Updated: Feb 18, 2023

By Lauren Thibodeau and Donna Weber. First published on the Customer Education Management Association blog.


According to McKinsey and IDC, knowledge workers spend on average 19% of their working time - about a day a week - just looking for information, not actually doing productive work. That’s staggering for a few reasons, not least of which is the math. Let’s take a company with 100 employees who each earn an average salary of 80K per year. If they all spend a day a week searching for information, with mixed results of finding what they’re looking for, that’s $1.6M a year in lost productivity, for that company alone. Employees could have been doing higher value work. And take this real-life example: a company founder who was known to spend half days looking for documents in corporate systems to share with new employees, only to come up empty handed. What was even more frustrating: he wrote those documents, so he knew they were there!

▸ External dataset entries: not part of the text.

/-- The REJECTED cells of the legality table at IDLE (R107). -/
theorem commandLegal_eq_false {i : Instr} {t : TopState} (h : (i = .configure ∧ t ≠ .uninitialized) ∨
    (((∃ m, i = .setDriveMode m) ∨ i = .getBaseline ∨ i = .pollOnce) ∧ t ≠ .polling) ∨
    (i = .run ∧ t ≠ .uninitialized ∧ t ≠ .polling)) : commandLegal i t = false := by
  rcases h with ⟨rfl, hu⟩ | ⟨⟨m, rfl⟩ | rfl | rfl, hp⟩ | ⟨rfl, hu, hp⟩
  · simpa [commandLegal, legalConfigure] using hu
  · simpa [commandLegal, legalInPolling] using hp
  · simpa [commandLegal, legalInPolling] using hp
  · simpa [commandLegal, legalInPolling] using hp
  · simpa [commandLegal, legalRun] using ⟨hu, hp⟩

/-- Settles O9: the table's REJECTED cells are illegal, a reserved word is illegal everywhere, and both are rejected in
the same way. -/
theorem illegalCommandsAreRejected : Obligations.IllegalCommandsAreRejected :=
  ⟨fun _ _ hs _ h _ hi => exec_rejects hi hs (commandLegal_eq_false h), fun _ w hs _ => rejectReserved_rejects hs w⟩

/-! `BusError` (R220, R221). -/

/-- No command is in progress at IDLE and at OPEN (R220). -/
theorem commandInProgress_eq_false_iff {s : State} :
    s.commandInProgress = false ↔ s.pc = .idle ∨ s.pc = .openBus := by
  simp [State.commandInProgress, imp_iff_not_or]

/-- A session fault, by the label it is taken at (R220). -/
theorem sessionFault_eq (s : State) (f : SessionFault) :
    s.sessionFault f = if s.pc = .idle ∨ s.pc = .openBus
      then { s with faultCode := f, topState := .faulted, inRun := false, pc := .idle }
      else { s with
        faultCode := f, topState := .faulted, inRun := false, pc := .idle, rsp := some ⟨.fault, f.responseData⟩,
        events := s.events ++ [.response ⟨.fault, f.responseData⟩] } := by
  rcases sessionFault_cases s f with ⟨hc, e⟩ | ⟨hc, e⟩ <;> rw [e]
  · rw [if_neg (mt commandInProgress_eq_false_iff.mpr (by simp [hc]))]
  · rw [if_pos (commandInProgress_eq_false_iff.mp hc)]

/-- A word on the bus request port is that of a bus transaction (R114). -/
theorem busRequest_of_encode {i : Instr} {w : Word} (h : encode i = .busRequest w) :
    isHostCommand i = false ∧ requestOf i = w := by
  cases hi : isHostCommand i with
  | true =>
    obtain ⟨c, hc⟩ := encode_host hi
    cases hc.symm.trans h
  | false => exact ⟨rfl, PortWord.busRequest.inj ((encode_bus i hi).symm.trans h)⟩

/-- Settles O35: the failed transaction is recorded, and the session fault answers the command in progress. -/
theorem busErrorTakesSessionFault : Obligations.BusErrorTakesSessionFault := by
  intro s i w d hi hb
  obtain ⟨hbus, rfl⟩ := busRequest_of_encode hi
  rw [exec_busError hbus hb, sessionFault_eq, State.completeBus_events, List.append_assoc]
  rfl

/-! The session in FAULTED (R224). -/

/-- The response to a command word in FAULTED. -/
def faultedAnswer (w : Half) : Response :=
  if opField w = 0x06#8 then ⟨.ok, (decodeErrorByte (argField w)).responseData⟩ else ⟨.rejected, 0x0000#16⟩

theorem decodeCommand_decodeError {w : Half} (h : opField w = 0x06#8) :
    decodeCommand w = .ok (.decodeError (argField w)) := by simp [decodeCommand, h]

/-- Of the commands, FAULTED allows DECODE only. -/
theorem commandLegal_faulted {i : Instr} {w : Half} (hi : encode i = .command w) (hop : opField w ≠ 0x06#8) :
    commandLegal i .faulted = false := by
  cases i with
  | configure | setDriveMode | getBaseline | pollOnce | run => rfl
  | decodeError e =>
    cases hi
    exact absurd (opField_commandWord 0x06#8 e) hop
  | openHandle | readByte | readBlock | writeByte | writeCommand => cases hi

For tech companies looking to educate users on their products, maximize customer adoption, and minimize churn, this is a serious problem from both a customer perspective and a business perspective.


Customer Pain

Let’s start with the three key areas of customer pain:

  1. Barrier to elevating skills and product usage. How can customers gain the skills and knowledge to do their jobs better and get value from using your product, when they need to hack through an overgrown jungle of content to find what they need? When you have multiple systems to search, and no map or prescriptive path to guide them, customers get frustrated. When they do find content, it can be outdated and use inconsistent terminology which leads to confusion. When customers can’t find what they need to use your product effectively, odds are they won’t adopt it, get value, or renew. And then you have a churn problem on your hands.

  2. Over reliance on people. When customers can’t find what they need quickly and easily, they reach out to customer support and success organizations, or other “smart humans” in your company that can answer their questions. This causes friction and frustration for customers, who need to stop what they’re doing, to try to get hold of someone who can help them.  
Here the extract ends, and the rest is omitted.